When determining the sufficiency of a child victim's testimony to support the
admission of 491 evidence, "it is not direct examination that is the focus . . . [r]ather, it
must be that the defendant is unable to elicit sufficient testimony on cross-examination for
there to be an issue about admitting 491 evidence." Hook v. State, 611 S.W.3d 842, 854-
55 (Mo. App. W.D. 2020). Ogle had the opportunity to cross-examine Victim but
affirmatively waived the opportunity to do so. Like in Tanner, Ogle could have chosen to
7 cross-examine Victim about her statements; "[h]is failure to do so cannot now be
challenged by stating that [victim] did not 'testify.'" See Tanner, 220 S.W.3d at 886.
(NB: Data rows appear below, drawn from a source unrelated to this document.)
-- ==== Sys2Proof/Laws/Timing.lean ====
section
/-! SUPPORT. The station timing unit: what its reaction and its count make of it (R70 to R75). -/

namespace Sys2Proof.Machine

variable (s : State)

/-! ### Qualifications -/

/-- The first qualified source of a list is the one `find?` gives. -/
theorem find_eq_some_iff_firstOf (l : List Source) (q : Source → Bool) (src : Source) :
    l.find? q = some src ↔ FirstOf l q src := by
  rw [List.find?_eq_some_iff_append]
  constructor
  · rintro ⟨hq, as, bs, h, ha⟩
    exact ⟨as, bs, h, hq, fun x hx => by simpa using ha x hx⟩
  · rintro ⟨as, bs, h, hq, ha⟩
    exact ⟨hq, as, bs, h, fun x hx => by simp [ha x hx]⟩

theorem find_eq_none_iff (l : List Source) (q : Source → Bool) : l.find? q = none ↔ ∀ x ∈ l, q x = false := by
  simp [List.find?_eq_none]

/-- No list has a first qualified source when none of it is qualified. -/
theorem not_firstOf {l : List Source} {q : Source → Bool} (h : ∀ x ∈ l, q x = false) (src : Source) : ¬ FirstOf l q src := by
  rw [← find_eq_some_iff_firstOf, (find_eq_none_iff l q).2 h]
  simp

theorem firstOf_unique {l : List Source} {q : Source → Bool} {a b : Source} (ha : FirstOf l q a) (hb : FirstOf l q b) :
    a = b := by
  rw [← find_eq_some_iff_firstOf] at ha hb
  simpa [ha] using hb

theorem selectedStands_iff : s.selectedStands = true ↔ s.stu.Stands s.qualified := by
  unfold State.selectedStands Stu.Stands
  split <;> simp_all

theorem stuReact_qualified : s.stuReact.qualified = s.qualified := by
  funext src
  have h := stuReact_only s
  have e := h.eq
  cases src with
  | ref => exact h.refActive
  | trib t => simp only [State.qualified, State.trib]; rw [e]
  | trunk k => simp only [State.qualified, State.port]; rw [e]; rfl

/-! ### The flag of a move -/

theorem stuMove_flag (st : StuState) (src : Option Source) : (s.stuMove st src).au.flags.getLsbD 10 = true := by
  unfold State.stuMove
  rw [raise_flag _ _ (by decide)]
  simp [timingFlag]

theorem stuAcquire_stu (src : Source) : (s.stuAcquire src).stu = s.stu.acquiring src := rfl
theorem stuAcquire_flag (src : Source) : (s.stuAcquire src).au.flags.getLsbD 10 = true := stuMove_flag ..
theorem stuHoldover_flag : s.stuHoldover.au.flags.getLsbD 10 = true := stuMove_flag ..
theorem stuLock_flag : s.stuLock.au.flags.getLsbD 10 = true := stuMove_flag ..
theorem stuExpire_flag : s.stuExpire.au.flags.getLsbD 10 = true := stuMove_flag ..

/-! ### The reaction and the count -/

theorem nextSource_some {src : Source} (h : s.nextSource = some src) : FirstOf s.stu.list s.qualified src :=
  (find_eq_some_iff_firstOf ..).1 h

theorem nextSource_none (h : s.nextSource = none) : ∀ x ∈ s.stu.list, s.qualified x = false := (find_eq_none_iff ..).1 h

/-- What acquiring the next source, or an outcome `P` without one, says of the two clauses on the next source. -/
theorem next_cases {P : Prop} {v : Stu} {raised : Bool}
    (hs : ∀ src, s.nextSource = some src → v = s.stu.acquiring src ∧ raised = true) (hn : s.nextSource = none → P) :
    (∀ src, FirstOf s.stu.list s.qualified src → v = s.stu.acquiring src ∧ raised = true) ∧
      ((∀ src ∈ s.stu.list, s.qualified src = false) → P) :=
  ⟨fun src h => hs src ((find_eq_some_iff_firstOf ..).2 h), fun h => hn ((find_eq_none_iff ..).2 h)⟩

/-- The STU's reaction to the qualifications as they stand (R71 to R75). -/
theorem stuReact_met : StuMet s s.stuReact := by
  unfold StuMet
  rw [stuReact_qualified]
  have hst := selectedStands_iff s
  unfold State.stuReact
  cases hs : s.stu.state with
  | freeRun =>
    cases hn : s.nextSource with
    | none =>
      refine ⟨false, ?_, by simp⟩
      refine ⟨fun _ => next_cases s (by simp [hn]) (fun _ => ⟨rfl, rfl⟩), ?_, ?_, ?_⟩ <;> simp [hs]
    | some src =>
      refine ⟨true, ?_, by simp [stuAcquire_flag]⟩
      refine ⟨fun _ => next_cases s (fun x hx => ?_) (by simp [hn]), ?_, ?_, ?_⟩
      · rw [hn] at hx; cases hx; exact ⟨rfl, rfl⟩
      all_goals simp [hs]
  | holdover =>
    cases hn : s.nextSource with
    | none =>
      refine ⟨false, ?_, by simp⟩
      refine ⟨fun _ => next_cases s (by simp [hn]) (fun _ => ⟨rfl, rfl⟩), ?_, ?_, ?_⟩ <;> simp [hs]
    | some src =>
      refine ⟨true, ?_, by simp [stuAcquire_flag]⟩
      refine ⟨fun _ => next_cases s (fun x hx => ?_) (by simp [hn]), ?_, ?_, ?_⟩
      · rw [hn] at hx; cases hx; exact ⟨rfl, rfl⟩
      all_goals simp [hs]
  | acquiring =>
    by_cases hk : s.selectedStands = true
    · refine ⟨false, ?_, by simp [hk]⟩
      have h := hst.1 hk
      refine ⟨by simp [hs], fun _ _ => by simp [hk], fun _ hx => absurd h hx, by simp [hs]⟩
    · have h : ¬ s.stu.Stands s.qualified := fun hx => hk (hst.2 hx)
      simp only [hk]
      cases hn : s.nextSource with
      | some src =>
        refine ⟨true, ?_, by simp [stuAcquire_flag]⟩
        refine ⟨by simp [hs], fun _ hx => absurd hx h, fun _ _ => next_cases s (fun x hx => ?_) (by simp [hn]), by simp [hs]⟩
        rw [hn] at hx; cases hx; exact ⟨rfl, rfl⟩
      | none =>
        cases hm : s.stu.memory with
        | true =>
          refine ⟨true, ?_, by simp [stuHoldover_flag]⟩
          refine ⟨by simp [hs], fun _ hx => absurd hx h, fun _ _ => next_cases s (by simp [hn]) (fun _ => ?_), by simp [hs]⟩
          exact ⟨rfl, fun _ => rfl, by simp [hm]⟩
        | false =>
          refine ⟨true, ?_, by simp [stuMove_flag]⟩
          refine ⟨by simp [hs], fun _ hx => absurd hx h, fun _ _ => next_cases s (by simp [hn]) (fun _ => ?_), by simp [hs]⟩
          exact ⟨rfl, by simp [hs, hm], fun _ _ => rfl⟩
  | locked =>
    by_cases hk : s.selectedStands = true
    · have h := hst.1 hk
      have ht : ∀ y, s.wtrTargetNow = some y ↔ s.stu.revertive = true ∧
          FirstOf (s.stu.list.takeWhile fun x => decide (some x ≠ s.stu.selected)) s.qualified y := by
        intro y
        unfold State.wtrTargetNow
        rw [← find_eq_some_iff_firstOf]
        split <;> simp [*]
      refine ⟨false, ?_, ?_⟩
      · refine ⟨by simp [hs], fun hx => by simp [hs] at hx, fun _ hx => absurd h hx, fun _ _ => ⟨rfl, s.wtrTargetNow, ht, ?_⟩⟩
        simp only [hk, if_true]
        split <;> rfl
      · simp only [hk, if_true]
        split <;> simp
    · have h : ¬ s.stu.Stands s.qualified := fun hx => hk (hst.2 hx)
      simp only [hk]
      cases hn : s.nextSource with
      | some src =>
        refine ⟨true, ?_, by simp [stuAcquire_flag]⟩
        refine ⟨by simp [hs], fun _ hx => absurd hx h, fun _ _ => next_cases s (fun x hx => ?_) (by simp [hn]), fun _ hx => absurd hx h⟩
        rw [hn] at hx; cases hx; exact ⟨rfl, rfl⟩
      | none =>
        refine ⟨true, ?_, by simp [stuHoldover_flag]⟩
        refine ⟨by simp [hs], fun _ hx => absurd hx h, fun _ _ => next_cases s (by simp [hn]) (fun _ => ?_), fun _ hx => absurd hx h⟩
        exact ⟨rfl, fun _ => rfl, by simp [hs]⟩

/-- The STU's count at a station multiframe start (R71, R72, R74). -/
theorem stuCount_counted : ∃ raised, StuCounted s.stu s.stuCount.stu raised ∧
    s.stuCount.au.flags.getLsbD 10 = (s.au.flags.getLsbD 10 || raised) := by
  cases hs : s.stu.state with
  | freeRun =>
    have e : s.stuCount = s := by unfold State.stuCount; dsimp only; rw [hs]
    refine ⟨false, ?_, by simp [e]⟩
    refine ⟨fun _ => ⟨by rw [e], rfl⟩, ?_, ?_, ?_, ?_, ?_, ?_⟩ <;> simp [hs]
  | acquiring =>
    by_cases h : 1 ≤ s.stu.acquisition
    · have hc : s.stu.completes = true := by simp [Stu.completes, hs, Config.acquisitionStarts]; omega
      have e : s.stuCount = s.stuLock := by unfold State.stuCount; dsimp only; rw [hs]; exact if_pos hc
      refine ⟨true, ?_, by simp [e, stuLock_flag]⟩
      refine ⟨by simp [hs], fun _ h0 => by omega, fun _ _ => ⟨rfl, by rw [e]; rfl⟩, ?_, ?_, ?_, ?_⟩ <;> simp [hs]
    · have hc : ¬ s.stu.completes = true := by simp [Stu.completes, hs, Config.acquisitionStarts]; omega
      have e : s.stuCount = { s with stu := { s.stu with acquisition := s.stu.acquisition + 1 } } := by
        unfold State.stuCount; dsimp only; rw [hs]; exact (if_neg hc).trans (by rw [← hs])
      refine ⟨false, ?_, by simp [e]⟩
      refine ⟨by simp [hs], fun _ h0 => ⟨by rw [e, h0], rfl⟩, fun _ h1 => absurd h1 h, ?_, ?_, ?_, ?_⟩ <;> simp [hs]
  | holdover =>
    by_cases h : s.stu.holdover ≤ 1
    · have hc : s.stu.expires = true := by simp [Stu.expires, hs, h]
      have e : s.stuCount = s.stuExpire := by unfold State.stuCount; dsimp only; rw [hs]; exact if_pos hc
      refine ⟨true, ?_, by simp [e, stuExpire_flag]⟩
      refine ⟨by simp [hs], by simp [hs], by simp [hs], fun _ h2 => by omega, fun _ _ => ⟨rfl, by rw [e]; rfl⟩, ?_, ?_⟩ <;>
        simp [hs]
    · have hc : ¬ s.stu.expires = true := by simp [Stu.expires, h]
      have e : s.stuCount = { s with stu := { s.stu with holdover := s.stu.holdover - 1 } } := by
        unfold State.stuCount; dsimp only; rw [hs]; exact (if_neg hc).trans (by rw [← hs])
      refine ⟨false, ?_, by simp [e]⟩
      refine ⟨by simp [hs], by simp [hs], by simp [hs], fun _ _ => ⟨by rw [e], rfl⟩, fun _ h1 => absurd h1 h, ?_, ?_⟩ <;>
        simp [hs]
  | locked =>
    cases hw : s.stu.wtrTarget with
    | none =>
      have e : s.stuCount = s := by unfold State.stuCount; dsimp only; rw [hs, hw]
      refine ⟨false, ?_, by simp [e]⟩
      refine ⟨by simp [hs], by simp [hs], by simp [hs], by simp [hs], by simp [hs], fun _ _ => ⟨by rw [e], rfl⟩, ?_⟩
      simp [hw]
    | some src =>
      by_cases h : s.stu.wtrTime ≤ s.stu.wtrCount + 1
      · have hc : s.stu.restores = true := by simp [Stu.restores, hs, hw, h]
        have e : s.stuCount = s.stuAcquire src := by unfold State.stuCount; dsimp only; rw [hs, hw]; exact if_pos hc
        refine ⟨true, ?_, by simp [e, stuAcquire_flag]⟩
        refine ⟨by simp [hs], by simp [hs], by simp [hs], by simp [hs], by simp [hs], by simp [hw], fun _ x hx => ?_⟩
        rw [hw] at hx; cases hx
        exact ⟨fun h1 => by omega, fun _ => ⟨by rw [e]; rfl, rfl⟩⟩
      · have hc : ¬ s.stu.restores = true := by simp [Stu.restores, h]
        have e : s.stuCount = { s with stu := { s.stu with wtrCount := s.stu.wtrCount + 1 } } := by
          unfold State.stuCount; dsimp only; rw [hs, hw]; exact (if_neg hc).trans (by rw [← hs, ← hw])
        refine ⟨false, ?_, by simp [e]⟩
        refine ⟨by simp [hs], by simp [hs], by simp [hs], by simp [hs], by simp [hs], by simp [hw], fun _ x hx => ?_⟩
        exact ⟨fun _ => ⟨by rw [e], rfl⟩, fun h1 => absurd h1 h⟩

end Sys2Proof.Machine
end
Ogle, however, asserts he should not be faulted for failing to cross-examine Victim
because the State told Victim she would not have to talk about Ogle. We disagree. First,
Ogle failed to object to the State's statement to Victim during its direct examination saying
that she did not have to testify about Ogle. Further, Victim’s reluctance to discuss her
allegations against Ogle with the State did not restrict or deny Ogle the meaningful
opportunity to cross-examine Victim. Ogle's decision to refrain from asking Victim about
her accusations against him was a strategic choice. "While no doubt defense counsel had
to weigh his desire to engage in such questioning with his desire not to bully a child witness
and not to repeat her most damning allegations, this is the type of strategy decision that
occurs in any cross-examination." Perry, 275 S.W.3d at 244. "[A]n appellate court should
not use [plain error review] to impose a sua sponte duty upon a trial court to correct
mistakes of a defendant's own making." State v. Shockley, 410 S.W.3d 179, 201 (Mo. banc
2013).
We find Ogle had the meaningful opportunity to cross-examine Victim about her
out-of-court statements but failed to avail himself of that opportunity, and the trial court
did not plainly err in admitting this evidence pursuant to Section 491.075.
8 Conclusion
We affirm the judgment and sentence of the trial court.